Donor variation effect on red blood cell storage lesion: a multivariable, yet consistent, story.

BACKGROUND: Previous studies have shown that baseline hematologic characteristics concerning or influencing red blood cell (RBC) properties might affect storage lesion development in individual donors. This study was conducted to evaluate whether variation in hemolysis, microparticle accumulation, phosphatidylserine (PS) exposure, and other storage lesion-associated variables might be a function of the prestorage hematologic and biologic profiles of the donor. STUDY DESIGN AND METHODS: Ten eligible, regular blood donors were paired and studied before donation (fresh blood) and during storage of RBCs in standard blood banking conditions. Plasma and cellular characteristics and modifications were evaluated by standard laboratory and biochemical or biologic analyses as well as by statistical and network analysis tools. RESULTS: Nitrate/nitrite and other bioactive factors exhibited high interdonor variability, which further increased during storage in a donor-specific manner. Storage lesion evaluators, including RBC fragility and PS exposure, fluctuated throughout the storage period in proportion to their values in fresh blood. Donors' levels of phosphatidylserine exposure and hemoglobin F correlated with stored cells' mean cell (RBC) Hb concentration, oxidative stress markers, and cellular fragility. DISCUSSION: Storage lesion indicators change in an orderly fashion, namely, by following donor-related prestorage attributes. These correlations are illustrated for the first time in "prestorage versus storage" biologic networks, which might help determine the best candidates for in vivo biomarkers of storage quality and provide deeper insight into the apparently complex donor variation effect on the RBC storage lesion.

Uric acid variation among regular blood donors is indicative of red blood cell susceptibility to storage lesion markers: A new hypothesis tested.

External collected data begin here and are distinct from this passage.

-- ==== Sys2Proof/Machine/State.lean ====
section
/-! DEFINITION. What the block holds: registers, queues, buffers, counters, modes and pins, as plain data, and the
queue of waiting commands. Every register of the map is an entry of `regs` under its field (Machine/RegMap.lean); what
a rule keeps beside the registers stands in one structure per unit. -/

namespace Sys2Proof.Machine

/-- Why a command stops. No meaning of this model answers with a fault: the spec gives every command an effect. -/
inductive Fault where
  /-- Raised by nothing; kept so that the type is inhabited. Safe. -/
  | none
deriving DecidableEq, Repr

/-- Why a command has no meaning. -/
inductive Refusal where
  /-- Raised by an arm of `exec` whose command has no meaning yet. Safe: the machine stops. -/
  | notModelled (mnemonic : String)
deriving DecidableEq, Repr

/-- Access codes of register fields (R9). -/
inductive Access where
  | ro | rw | wo | w1c | rc | rws
deriving DecidableEq, Repr

/-- The kinds of reset (R10). -/
inductive Letter where
  | e | w | p | t | k | s | b | v
deriving DecidableEq, Repr

/-- The Survives columns that the register tables use (R11, R461). -/
inductive Surv where
  | live | all | faon | bkp | ewpt | etk | hcore | et
deriving DecidableEq, Repr

/-- One field of the register map: word address, least bit, width, access code, reset value, Survives column. -/
structure Field where
  addr : Nat
  lsb : Nat
  width : Nat
  acc : Access
  reset : Nat
  surv : Surv
deriving DecidableEq, Repr

/-- The register store: (key, value) pairs, keys strictly rising; an unlisted field holds its reset value. -/
abbrev Regs := List (Nat × Nat)

/-- A 32-bit fault word (R331): source, kind, severity and detail. -/
structure FaultWord where
  src : Nat
  kind : Nat
  sev : Nat
  detail : Nat
deriving DecidableEq, Repr

/-- A journal record (R272). Its JSN, and its CRC, are fixed at acceptance. -/
structure JRec where
  kind : Nat
  size : Nat
  flags : Nat
  src : Nat
  jsn : Nat
  frn : Nat
  tai : Nat
  sub : Nat
  payload : List Byte
deriving DecidableEq, Repr

/-- A Tabien message (R402): LEN is the payload's length and the CRC is computed when it is sent. -/
structure Msg where
  type : Nat
  stream : Nat
  seq : Nat
  flags : Nat
  payload : List Byte
deriving DecidableEq, Repr

/-- One engine (R18, R20, R514): whether its cores run, and whether it is under restart or handover. -/
structure EngineSt where
  running : Bool
  restarting : Bool
  handover : Bool
  fenced : Bool
deriving DecidableEq, Repr

/-- One power domain (R21 to R23): its switch, its power-good, and the FRN of a waiting switch-off request. -/
structure DomainSt where
  on : Bool
  pg : Bool
  offReq : Option Nat
deriving DecidableEq, Repr

/-- The event codes of TSB_HALERT (R17). -/
inductive HCode where
  | qreqRequest | qreqRelease | fastRoleSwap | sourceLoss | attachWake | cableDetach | mailboxWake | hostAlert
deriving DecidableEq, Repr

/-- The event codes of TSB_FALERT (R17). -/
inductive FCode where
  | fieldAlert | sleep
deriving DecidableEq, Repr

/-- The sidebands (R16, R17): the levels as driven, the state levels as the other side has received them, and the codes
that wait to go out, in the order in which they go. -/
structure Sidebands where
  line : Bool                -- TSB_LINE
  quiet : Bool               -- TSB_QUIET
  quietFault : Bool
  hostReset : Bool           -- state level of TSB_HALERT
  fieldReset : Bool          -- state level of TSB_FALERT
  halertSeen : Bool          -- TSB_HALERT as the field side has received it
  falertSeen : Bool          -- TSB_FALERT as the host side has received it
  hCodes : List HCode
  fCodes : List FCode
deriving DecidableEq, Repr

/-- One latch beside its register: the shadow copy and whether its parity check has failed (R31). -/
structure Shadow where
  latch : LatchId
  value : Nat
  bad : Bool
deriving DecidableEq, Repr

/-- The architecture of chapter 01: engines, domains, sidebands, latch shadows. `xferCtl` and `frzPol` are the
two latches that no register shows (R28). -/
structure Arch where
  engines : List EngineSt
  domains : List DomainSt
  sb : Sidebands
  shadows : List Shadow
  xferCtl : Nat
  frzPol : Nat
  hostFieldReset : Bool      -- the host side has noted a field reset (R17)
  hostResetAs : Nat × Nat × Nat   -- letter, source and cause of the newest host reset, for its JR_RESET
  subs : Nat                 -- sub-switches of F-PWR that F0 SUPERVISOR holds closed: POL1 to POL3, QR1, QR2 (R21)
deriving DecidableEq, Repr

/-! Chapter 02: the frame sequencer. Times are in FCLK cycles of 5 ns. -/

/-- What the sequencer keeps of one sync source (R47 to R50). -/
structure SyncTrack where
  lastAt : Option Nat          -- time of the newest event
  run : Nat                    -- consecutive events within ±2 %
  qualified : Bool
  qualFrames : Nat             -- frames it has stayed qualified
  group : Nat                  -- LINE: events since the tick-bearing one
  intervals : List Nat         -- last tick-bearing intervals, newest last, at most 4
  bearingAt : Option Nat       -- time of the newest tick-bearing event
  window : List Bool           -- last 8 events: inside the window?
deriving DecidableEq, Repr

/-- A scheduled aperture (R63, R188). -/
structure SchedApt where
  frn : Nat
  slot : Nat
  cycle : Nat
  len : Nat                    -- 0.1 ms units
  armedAt : Nat
  raised : Bool                -- its pre-freeze has been raised (R63)
deriving DecidableEq, Repr

/-- What forces freeze beside the plan: F62 APERTURE, a QREQ request, a scheduled aperture (R61, R63, R237). -/
inductive AptBy where
  | pad | qreq | sched
deriving DecidableEq, Repr

/-- One aperture in force: who asks for it, since when, and where a scheduled one ends. -/
structure Apt where
  by_ : AptBy
  at_ : Nat
  until_ : Option Nat
deriving DecidableEq, Repr

/-- The frame sequencer (R42 to R75). Freeze in force, the plan, the aperture and the run of refusals have their homes
in `FRM_STATUS`. -/
structure Seq where
  tickAt : Nat                 -- time of the present frame's tick
  t : Nat                      -- FCLK cycles since that tick, at the newest timed event
  len : Nat                    -- L, length of the present frame (R43)
  line : SyncTrack
  ext : SyncTrack
  cable : SyncTrack
  twin : SyncTrack
  lens : List Nat              -- last 8 frame lengths
  holdover : Nat               -- frames of HOLDOVER
  lockRun : Nat                -- frames of small phase error
  planPads : Nat               -- filtered F71, F72
  planOvr : Nat                -- plan of the override, while OVR is set
  preFreeze : Option Nat       -- slot that pre-freeze was raised for
  frzStart : Nat               -- start of the continuous freeze in force
  frzFrom : Nat                -- first slot of the frame whose start in freeze is not counted yet (R275)
  slotZero : Option (Nat × Nat)   -- the frame and plan whose slot 0 has been refused 4 µs before its tick (R558)
  aptPad : Bool                -- F62 after its filter
  aptIgnored : Bool            -- R62: until the pad has been low for 10 µs
  apts : List Apt              -- apertures in force, oldest first; `FRM_STATUS.APT` shows that there is one
  sched : Option SchedApt
  holdBreak : Bool             -- the 40 µs break of R65
  quietFrames : Nat            -- frames without refusal (R71)
  refusedNow : Bool            -- a refusal or cut in the present frame
  runCounted : Bool            -- the present planned run is counted already
  runRefused : Bool            -- the rest of the present run is refused (R65, R69)
  runSlot : Nat                -- slot that these two were set at; 256: slot 0 of the next frame
  thaw : Nat                   -- FCLK cycles of thaw counted, for the deadlines marked thaw (R315)
  lossDue : Bool               -- the active source is lost, and HOLDOVER follows at the next tick (R75)
  runCount : Nat               -- refused or cut runs within the run of refusals
  lastSlot : Nat
  lastReason : Nat
  lastFrn : Nat
  removedHold : Bool           -- R69: until the pack is negotiated again
  pdFreeze : Nat               -- pack current of the previous freeze run, mA
  refuseSource : Bool          -- R222: freeze refused until PS_RDY
  cfgApplied : Bool            -- R450
  pinHeld : Bool               -- F_RST_N held low (R60)
  outputsLow : Bool            -- FRAME_OUT and FREEZE_OUT held low (R60)
  framePulses : Nat            -- FRAME_OUT pulses made (R59)
  freezeOut : Bool             -- F61 (R58)
  wakeDue : Bool               -- R56: wake pulses precede the next edge
  heldSync : List JRec         -- JR_SYNC_CHANGE held while F6 restarts (R51)
deriving DecidableEq, Repr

BACKGROUND: Oxidative stress orchestrates a significant part of the red blood cell (RBC) storage lesion. Considering the tremendous interdonor variability observed in the "storability," namely, the capacity of RBCs to sustain the storage lesion, this study aimed at the elucidation of donor-specific factors that affect the redox homeostasis during the storage of RBCs in standard systems. STUDY DESIGN AND METHODS: The hematologic profile of regular blood donors (n = 78) was evaluated by biochemical analysis of 48 different variables, including in vivo hemolysis and plasma oxidant and antioxidant factors and statistical analysis of the results. The possible effect of the uric acid (UA) variable on RBC storability was investigated in leukoreduced CPD/SAGM RBC units (n = 8) collected from donors exhibiting high or low prestorage levels of UA, throughout the storage period. RESULTS: Among the hematologic variables examined in vivo, cluster analysis grouped the donors according to their serum UA levels. Plasma antioxidant capacity, iron indexes, and protein carbonylation represented covariants of UA factor. RBCs prepared by low- or high-UA donors exhibited significant differences between them in spheroechinocytosis, supernatant antioxidant activity, and other RBC storage lesion-associated variables. CONCLUSION: UA exhibits a storability biomarker potential. Intrinsic variability in plasma UA levels might be related to the interdonor variability observed in the storage capacity of RBCs. A model for the antioxidant effect of UA during the RBC storage is currently proposed.